Today was my second night out, again at my men's support group. This time I wore women's black slacks, heels, a tight fitting pullover sweater along with makeup, pink scarf, and necklace with a red heart pendant. All in all, I felt pretty sexy (how I actually looked may have been another matter). Since it was the second time, it did not feel like a huge breakthrough for me, but I did feel, as before, very relaxed and grounded and very different than my male self.
This time all the guys talked about their projections on me. One saw me as his mother, since she wore similar clothing when he was young; another found me attractive; and another projected on to me his fear and shame of being wierd. And there were still other reactions I can't remember. Throughout the meeting I found myself half-consciously doing things women often do to make themselves noticed: playing with my shoes, fingering my scarf and hair; crossing and uncrossing my legs, trying to get some reaction (he he). Now, don't criticize me, girls. It's just a wonderful feeling to be the prettiest one in the room (not much of a contest being among all men). I was having fun with it. I was very comfortable because I have a longstanding relationship of trust with these men; and they're all men of high integrity. I also found myself speaking in a different voice; exuding a whole different energy, like before. It was just a very enjoyable experience.

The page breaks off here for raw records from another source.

/-- `sold` with its edition's reference set FIXED: the edition has accepted prints. -/
def tied : State := { sold with colour := (withSet .fixed).colour }

theorem tied_own : ∀ p ∈ tied.queue.prints, ∀ e ∈ tied.registry.table, p.editionId = some e.id →
    p.refSet = some e.refSet := by decide +kernel

/-- A SEALED set, a FIXED one, and the ties of an edition whose print is in flight. -/
theorem witness_SealedForever :
    ((((withSet .sealed).colour.sets[(7 : Fin 32)]).mode = .sealed) ∧ ∃ t, step (withSet .sealed) = .next t) ∧
    ((((withSet .fixed).colour.sets[(7 : Fin 32)]).mode ≠ .opened) ∧ ∃ t, step (withSet .fixed) = .next t) ∧
    WorkLaw tied ∧ TiesLaw tied ∧ (∃ t, step tied = .next t) ∧
    ∃ e ∈ tied.registry.table, e.state ≠ .closed ∧ 0 < e.accepted + e.apAccepted :=
  ⟨⟨by decide +kernel, _, rfl⟩, ⟨by decide +kernel, _, rfl⟩, witness_WorkLaw.1,
    ⟨by decide +kernel, tied_own, by decide +kernel⟩, ⟨_, rfl⟩, by decide +kernel⟩

theorem witness_ClosedIdsNeverLeave : (withEdition .closed).registry.table ≠ [] ∧
    ∃ t, step { withEdition .closed with pending := [.editionArchive 1 5001] } = .next t :=
  ⟨by decide +kernel, _, rfl⟩

theorem witness_CostRecordsStay : withLog.cost.log = record 7301 :: [record 7302] ∧
    (∃ t, exec (.costDrop 1 7301) withLog = .next t) ∧ ∃ t, exec (.costRead 1) withLog = .next t :=
  ⟨rfl, ⟨_, rfl⟩, _, rfl⟩

theorem witness_OnlyItsRequestWrites : writesStored (.printDone 5 1) = false ∧
    ∃ t, exec (.printDone 5 1) printing = .next t := ⟨rfl, _, rfl⟩

theorem witness_ControlRoundTrip :
    (∃ f, (Instr.printSubmit 255 { proofDesc with jobTag := 4294967295, editionId := some 0, refSet := some 255 }).wf = true ∧
      encodeControl (.printSubmit 255 { proofDesc with jobTag := 4294967295, editionId := some 0, refSet := some 255 }) =
        some f) ∧
    (∃ f, (Instr.printQuery 0 none).wf = true ∧ encodeControl (.printQuery 0 none) = some f) ∧
    ∃ f, (Instr.mediaSet 1 255 [0xFF#8] 4294967295 (-32768)).wf = true ∧
      encodeControl (.mediaSet 1 255 [0xFF#8] 4294967295 (-32768)) = some f :=
  ⟨⟨_, by decide +kernel, rfl⟩, ⟨_, by decide +kernel, rfl⟩, _, by decide +kernel, rfl⟩

theorem witness_PartnerRoundTrip :
    (∃ f, (Instr.swath 255 ⟨255, 65535, -32768, Vector.replicate 12 ⟨16777215, 0, 1⟩⟩).wf = true ∧
      encodeEngine (.swath 255 ⟨255, 65535, -32768, Vector.replicate 12 ⟨16777215, 0, 1⟩⟩) = some f) ∧
    ∃ f, (Instr.readings 2 sixReadings).wf = true ∧ encodeSpectro (.readings 2 sixReadings) = some f :=
  ⟨⟨_, by decide +kernel, rfl⟩, _, by decide +kernel, rfl⟩

/-- The longest frame, and a receive list with one place left. -/
theorem witness_ReceiverTakesFrame :
    let f : Frame := ⟨0x7F#8, 1#8, List.replicate 1024 0#8⟩
    let s := { powered with control := { powered.control with receiveList := List.replicate 3 ⟨0x06#8, 1#8, []⟩ } }
    f.body.length ≤ 1024 ∧ s.links.control.receiver = .hunt ∧ s.control.receiveList.length < 4 ∧
    ∀ l ∈ [Link.control, .engine, .spectro], (s.link l).receiver = .hunt := by decide +kernel

theorem witness_BelowLevelRefused :
    (requestLevel (.factoryRestore 1) = some (1, 0x08, .service) ∧
      AccessLevel.rank (levelled .studio).control.level < AccessLevel.rank .service) ∧
    (requestLevel (.referenceSeal 1 31) = some (1, 0x29, .studio) ∧
      AccessLevel.rank powered.control.level < AccessLevel.rank .studio) := by decide +kernel

theorem witness_AccessAndPasswords :
    0 = powered.control.studioPassword ∧ 1 ≠ powered.control.studioPassword ∧ 0 = powered.control.servicePassword ∧
    1 ≠ powered.control.servicePassword ∧ 3 ≤ 3 ∧ (levelled .studio).control.level ≠ .operator ∧
    powered.control.level = .operator ∧ (levelled .service).control.level = .service ∧
    (levelled .studio).control.level ≠ .service := by decide +kernel

theorem witness_QueriesChangeNothing :
    (withPrints [proof 1 .waiting]).findPrint 1 = some (proof 1 .waiting) ∧ powered.findPrint 1 = none ∧ 12 ≤ 12 ∧
    32 ≤ 32 ∧ (withEdition .opened).findEdition 5001 = some (edition .opened) ∧ powered.findEdition 5001 = none ∧
    1023 ≤ 1023 ∧ 1023 < 1024 ∧ withLog.cost.log = record 7301 :: [record 7302] ∧ powered.cost.log = [] := by
  refine ⟨rfl, rfl, by decide, by decide, rfl, rfl, by decide, by decide, rfl, rfl⟩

And here's something I never planned. My own crashing through the barriers of fear and shame (within the context of that group) is helping many of them do the same with their own issues. I was surprised and gratified. Perhaps, it is a gift we t-girls can give to other men, if we are courageous and open (though my courage is exercised at this stage in a very limited venue).
Well, this is your newswoman Laura reporting! Good evening.